BEGIN
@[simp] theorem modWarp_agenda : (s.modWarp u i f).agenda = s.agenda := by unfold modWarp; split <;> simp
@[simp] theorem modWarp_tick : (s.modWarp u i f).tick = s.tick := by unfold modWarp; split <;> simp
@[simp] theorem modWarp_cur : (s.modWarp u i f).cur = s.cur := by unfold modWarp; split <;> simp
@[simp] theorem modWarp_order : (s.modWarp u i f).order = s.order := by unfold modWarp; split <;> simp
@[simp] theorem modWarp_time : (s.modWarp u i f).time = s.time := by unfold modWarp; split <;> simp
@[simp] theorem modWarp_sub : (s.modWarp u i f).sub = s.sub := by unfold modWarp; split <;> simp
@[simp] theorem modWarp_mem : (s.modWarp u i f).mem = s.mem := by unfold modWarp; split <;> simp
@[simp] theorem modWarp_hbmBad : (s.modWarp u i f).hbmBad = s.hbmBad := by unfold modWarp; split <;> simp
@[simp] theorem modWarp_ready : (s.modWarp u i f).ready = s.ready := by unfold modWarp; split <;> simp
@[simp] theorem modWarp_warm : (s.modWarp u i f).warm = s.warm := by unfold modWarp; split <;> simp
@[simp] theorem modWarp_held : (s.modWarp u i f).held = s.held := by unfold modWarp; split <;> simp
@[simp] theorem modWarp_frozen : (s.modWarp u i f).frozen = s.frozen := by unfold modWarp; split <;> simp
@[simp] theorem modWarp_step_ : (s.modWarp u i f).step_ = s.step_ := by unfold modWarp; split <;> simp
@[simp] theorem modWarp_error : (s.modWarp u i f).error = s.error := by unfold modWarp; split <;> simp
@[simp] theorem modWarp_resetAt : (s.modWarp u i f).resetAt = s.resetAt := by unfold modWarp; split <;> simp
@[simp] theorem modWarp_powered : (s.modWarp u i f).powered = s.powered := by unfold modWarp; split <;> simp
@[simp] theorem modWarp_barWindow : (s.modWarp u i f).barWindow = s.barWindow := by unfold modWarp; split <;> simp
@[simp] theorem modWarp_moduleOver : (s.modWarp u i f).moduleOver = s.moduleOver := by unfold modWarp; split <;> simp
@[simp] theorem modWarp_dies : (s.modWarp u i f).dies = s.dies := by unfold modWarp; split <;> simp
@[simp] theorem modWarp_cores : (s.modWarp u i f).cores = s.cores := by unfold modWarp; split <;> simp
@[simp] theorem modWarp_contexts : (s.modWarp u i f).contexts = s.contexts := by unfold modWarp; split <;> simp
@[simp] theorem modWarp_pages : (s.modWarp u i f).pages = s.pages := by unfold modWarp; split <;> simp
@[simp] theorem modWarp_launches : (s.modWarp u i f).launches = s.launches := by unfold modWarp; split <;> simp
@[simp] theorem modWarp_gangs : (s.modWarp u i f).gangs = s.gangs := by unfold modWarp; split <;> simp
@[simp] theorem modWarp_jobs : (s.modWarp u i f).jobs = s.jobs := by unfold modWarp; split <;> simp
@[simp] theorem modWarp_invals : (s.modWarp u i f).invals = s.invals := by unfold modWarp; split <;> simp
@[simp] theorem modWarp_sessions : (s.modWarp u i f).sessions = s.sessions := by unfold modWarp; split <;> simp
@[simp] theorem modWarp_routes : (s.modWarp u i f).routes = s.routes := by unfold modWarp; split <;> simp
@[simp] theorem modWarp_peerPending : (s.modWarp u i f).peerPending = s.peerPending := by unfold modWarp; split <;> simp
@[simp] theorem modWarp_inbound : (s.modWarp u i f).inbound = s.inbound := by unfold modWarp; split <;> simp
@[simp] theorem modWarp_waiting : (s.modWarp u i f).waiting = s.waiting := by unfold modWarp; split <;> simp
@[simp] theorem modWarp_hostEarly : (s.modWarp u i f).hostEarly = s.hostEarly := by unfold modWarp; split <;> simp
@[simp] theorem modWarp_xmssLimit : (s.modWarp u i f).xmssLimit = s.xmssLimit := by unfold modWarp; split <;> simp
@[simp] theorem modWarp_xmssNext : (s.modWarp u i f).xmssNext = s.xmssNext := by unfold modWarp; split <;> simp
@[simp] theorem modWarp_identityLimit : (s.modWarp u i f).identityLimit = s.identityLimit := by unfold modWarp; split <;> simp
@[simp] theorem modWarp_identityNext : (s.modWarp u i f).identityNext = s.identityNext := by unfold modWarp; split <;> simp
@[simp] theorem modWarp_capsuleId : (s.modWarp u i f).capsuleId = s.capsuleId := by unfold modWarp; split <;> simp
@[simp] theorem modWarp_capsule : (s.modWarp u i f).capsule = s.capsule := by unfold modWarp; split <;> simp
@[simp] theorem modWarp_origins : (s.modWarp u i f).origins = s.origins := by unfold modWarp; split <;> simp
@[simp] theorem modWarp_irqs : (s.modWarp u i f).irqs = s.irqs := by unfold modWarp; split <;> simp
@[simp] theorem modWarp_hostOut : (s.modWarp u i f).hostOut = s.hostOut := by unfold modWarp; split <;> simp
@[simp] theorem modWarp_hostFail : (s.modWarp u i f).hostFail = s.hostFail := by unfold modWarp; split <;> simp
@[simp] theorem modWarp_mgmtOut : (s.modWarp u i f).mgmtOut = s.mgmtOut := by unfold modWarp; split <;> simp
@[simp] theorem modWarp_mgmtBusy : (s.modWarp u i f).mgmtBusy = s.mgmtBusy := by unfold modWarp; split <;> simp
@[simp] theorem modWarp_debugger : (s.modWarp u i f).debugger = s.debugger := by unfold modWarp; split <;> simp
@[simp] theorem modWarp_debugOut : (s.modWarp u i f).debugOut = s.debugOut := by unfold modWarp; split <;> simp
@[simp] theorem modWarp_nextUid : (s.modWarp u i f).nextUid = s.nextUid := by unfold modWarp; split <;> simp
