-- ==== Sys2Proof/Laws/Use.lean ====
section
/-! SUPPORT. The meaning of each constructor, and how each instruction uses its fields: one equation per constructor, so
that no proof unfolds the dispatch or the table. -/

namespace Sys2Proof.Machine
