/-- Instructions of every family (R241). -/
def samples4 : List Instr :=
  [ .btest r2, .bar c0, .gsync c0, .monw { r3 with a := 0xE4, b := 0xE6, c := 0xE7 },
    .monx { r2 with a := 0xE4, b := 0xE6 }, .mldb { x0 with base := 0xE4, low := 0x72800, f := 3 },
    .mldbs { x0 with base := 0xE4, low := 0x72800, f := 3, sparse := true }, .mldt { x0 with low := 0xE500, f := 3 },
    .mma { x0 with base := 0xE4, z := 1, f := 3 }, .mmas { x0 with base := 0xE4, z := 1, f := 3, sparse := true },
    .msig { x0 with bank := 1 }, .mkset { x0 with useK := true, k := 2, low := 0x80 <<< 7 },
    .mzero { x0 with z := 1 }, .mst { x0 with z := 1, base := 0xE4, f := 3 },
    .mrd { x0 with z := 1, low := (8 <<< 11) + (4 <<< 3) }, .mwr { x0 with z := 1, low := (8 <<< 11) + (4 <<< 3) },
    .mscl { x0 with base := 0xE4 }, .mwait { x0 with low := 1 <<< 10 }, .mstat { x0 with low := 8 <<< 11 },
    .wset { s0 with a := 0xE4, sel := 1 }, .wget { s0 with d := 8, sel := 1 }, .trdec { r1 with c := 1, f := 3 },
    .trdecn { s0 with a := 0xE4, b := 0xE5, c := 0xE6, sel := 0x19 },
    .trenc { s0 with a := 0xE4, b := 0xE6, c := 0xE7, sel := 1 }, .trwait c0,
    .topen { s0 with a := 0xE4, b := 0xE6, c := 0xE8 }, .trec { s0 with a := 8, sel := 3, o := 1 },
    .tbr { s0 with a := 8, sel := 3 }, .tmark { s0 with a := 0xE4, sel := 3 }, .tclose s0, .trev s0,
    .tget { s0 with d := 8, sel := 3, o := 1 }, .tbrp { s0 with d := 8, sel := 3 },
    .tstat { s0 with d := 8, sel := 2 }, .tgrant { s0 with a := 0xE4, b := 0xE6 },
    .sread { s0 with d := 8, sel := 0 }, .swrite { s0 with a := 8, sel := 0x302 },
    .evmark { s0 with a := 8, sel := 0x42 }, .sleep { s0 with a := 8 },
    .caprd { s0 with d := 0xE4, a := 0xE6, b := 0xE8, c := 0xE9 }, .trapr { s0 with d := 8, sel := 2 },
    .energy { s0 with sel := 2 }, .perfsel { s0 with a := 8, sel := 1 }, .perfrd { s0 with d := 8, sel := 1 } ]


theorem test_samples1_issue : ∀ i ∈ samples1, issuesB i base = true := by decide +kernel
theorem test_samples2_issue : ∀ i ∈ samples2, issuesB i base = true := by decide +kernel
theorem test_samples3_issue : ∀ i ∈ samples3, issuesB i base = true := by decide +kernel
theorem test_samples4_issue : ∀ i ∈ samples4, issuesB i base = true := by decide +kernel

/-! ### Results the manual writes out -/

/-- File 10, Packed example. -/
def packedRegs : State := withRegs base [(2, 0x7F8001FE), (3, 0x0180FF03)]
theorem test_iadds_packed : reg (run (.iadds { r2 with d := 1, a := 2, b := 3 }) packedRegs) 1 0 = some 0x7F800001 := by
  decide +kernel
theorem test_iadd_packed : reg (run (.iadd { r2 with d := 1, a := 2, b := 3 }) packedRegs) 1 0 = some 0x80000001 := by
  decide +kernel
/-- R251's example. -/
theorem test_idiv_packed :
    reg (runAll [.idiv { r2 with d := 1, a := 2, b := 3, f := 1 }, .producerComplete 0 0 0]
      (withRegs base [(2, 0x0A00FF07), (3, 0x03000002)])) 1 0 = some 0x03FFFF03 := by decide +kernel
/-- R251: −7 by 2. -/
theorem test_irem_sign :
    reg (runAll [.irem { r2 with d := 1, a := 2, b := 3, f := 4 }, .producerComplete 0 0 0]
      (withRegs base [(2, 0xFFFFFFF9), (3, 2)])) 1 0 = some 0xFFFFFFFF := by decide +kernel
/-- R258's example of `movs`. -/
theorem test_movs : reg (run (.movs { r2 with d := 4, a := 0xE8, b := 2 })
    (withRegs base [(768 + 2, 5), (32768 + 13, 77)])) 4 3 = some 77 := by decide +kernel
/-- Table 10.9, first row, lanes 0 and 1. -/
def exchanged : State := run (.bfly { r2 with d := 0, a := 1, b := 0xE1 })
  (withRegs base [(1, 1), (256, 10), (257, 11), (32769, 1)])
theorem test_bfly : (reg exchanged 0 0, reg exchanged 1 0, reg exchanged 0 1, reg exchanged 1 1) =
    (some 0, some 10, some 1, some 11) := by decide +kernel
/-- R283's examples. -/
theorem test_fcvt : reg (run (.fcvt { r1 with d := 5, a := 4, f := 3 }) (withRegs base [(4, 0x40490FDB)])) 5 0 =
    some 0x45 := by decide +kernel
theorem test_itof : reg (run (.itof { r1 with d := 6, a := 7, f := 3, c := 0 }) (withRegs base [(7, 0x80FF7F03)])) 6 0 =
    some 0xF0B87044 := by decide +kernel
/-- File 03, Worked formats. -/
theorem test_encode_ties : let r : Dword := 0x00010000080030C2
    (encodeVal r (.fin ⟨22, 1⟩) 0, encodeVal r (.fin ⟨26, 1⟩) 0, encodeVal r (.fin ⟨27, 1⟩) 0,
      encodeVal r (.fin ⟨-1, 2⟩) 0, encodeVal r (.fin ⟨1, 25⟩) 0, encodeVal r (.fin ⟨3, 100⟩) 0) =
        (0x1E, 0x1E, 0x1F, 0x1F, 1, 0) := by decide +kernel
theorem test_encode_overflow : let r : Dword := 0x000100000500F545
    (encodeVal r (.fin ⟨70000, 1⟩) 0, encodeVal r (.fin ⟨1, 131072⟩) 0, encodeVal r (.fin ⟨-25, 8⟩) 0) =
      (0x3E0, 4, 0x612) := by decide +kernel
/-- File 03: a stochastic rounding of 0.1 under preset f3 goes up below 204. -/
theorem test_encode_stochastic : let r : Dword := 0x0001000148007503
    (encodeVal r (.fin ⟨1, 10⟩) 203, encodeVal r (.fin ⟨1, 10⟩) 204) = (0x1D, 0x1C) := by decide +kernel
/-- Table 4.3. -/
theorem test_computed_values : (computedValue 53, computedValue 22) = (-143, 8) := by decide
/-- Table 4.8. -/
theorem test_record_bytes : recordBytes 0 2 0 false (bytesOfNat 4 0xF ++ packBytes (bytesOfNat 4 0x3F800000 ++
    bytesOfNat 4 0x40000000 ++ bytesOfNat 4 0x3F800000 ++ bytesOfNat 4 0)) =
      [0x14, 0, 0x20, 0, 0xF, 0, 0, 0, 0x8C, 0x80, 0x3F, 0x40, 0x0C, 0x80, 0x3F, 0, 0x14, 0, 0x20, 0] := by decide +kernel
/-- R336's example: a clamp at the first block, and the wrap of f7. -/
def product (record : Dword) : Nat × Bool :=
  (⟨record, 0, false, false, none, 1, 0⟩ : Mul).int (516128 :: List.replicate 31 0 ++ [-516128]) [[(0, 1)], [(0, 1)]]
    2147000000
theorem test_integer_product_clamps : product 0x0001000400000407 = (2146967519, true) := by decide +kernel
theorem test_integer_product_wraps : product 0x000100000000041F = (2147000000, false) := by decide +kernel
END
**What you are asked to do:**
The lines to copy run from the start of the records above through the line holding "s.ready := by unfold modWarp; split <;> simp"; give them exactly, both ends included, and nothing else.

**Result of this task:**
@[simp] theorem modWarp_agenda : (s.modWarp u i f).agenda = s.agenda := by unfold modWarp; split <;> simp
@[simp] theorem modWarp_tick : (s.modWarp u i f).tick = s.tick := by unfold modWarp; split <;> simp
@[simp] theorem modWarp_cur : (s.modWarp u i f).cur = s.cur := by unfold modWarp; split <;> simp
@[simp] theorem modWarp_order : (s.modWarp u i f).order = s.order := by unfold modWarp; split <;> simp
@[simp] theorem modWarp_time : (s.modWarp u i f).time = s.time := by unfold modWarp; split <;> simp
@[simp] theorem modWarp_sub : (s.modWarp u i f).sub = s.sub := by unfold modWarp; split <;> simp
@[simp] theorem modWarp_mem : (s.modWarp u i f).mem = s.mem := by unfold modWarp; split <;> simp
@[simp] theorem modWarp_hbmBad : (s.modWarp u i f).hbmBad = s.hbmBad := by unfold modWarp; split <;> simp
@[simp] theorem modWarp_ready : (s.modWarp u i f).ready = s.ready := by unfold modWarp; split <;> simp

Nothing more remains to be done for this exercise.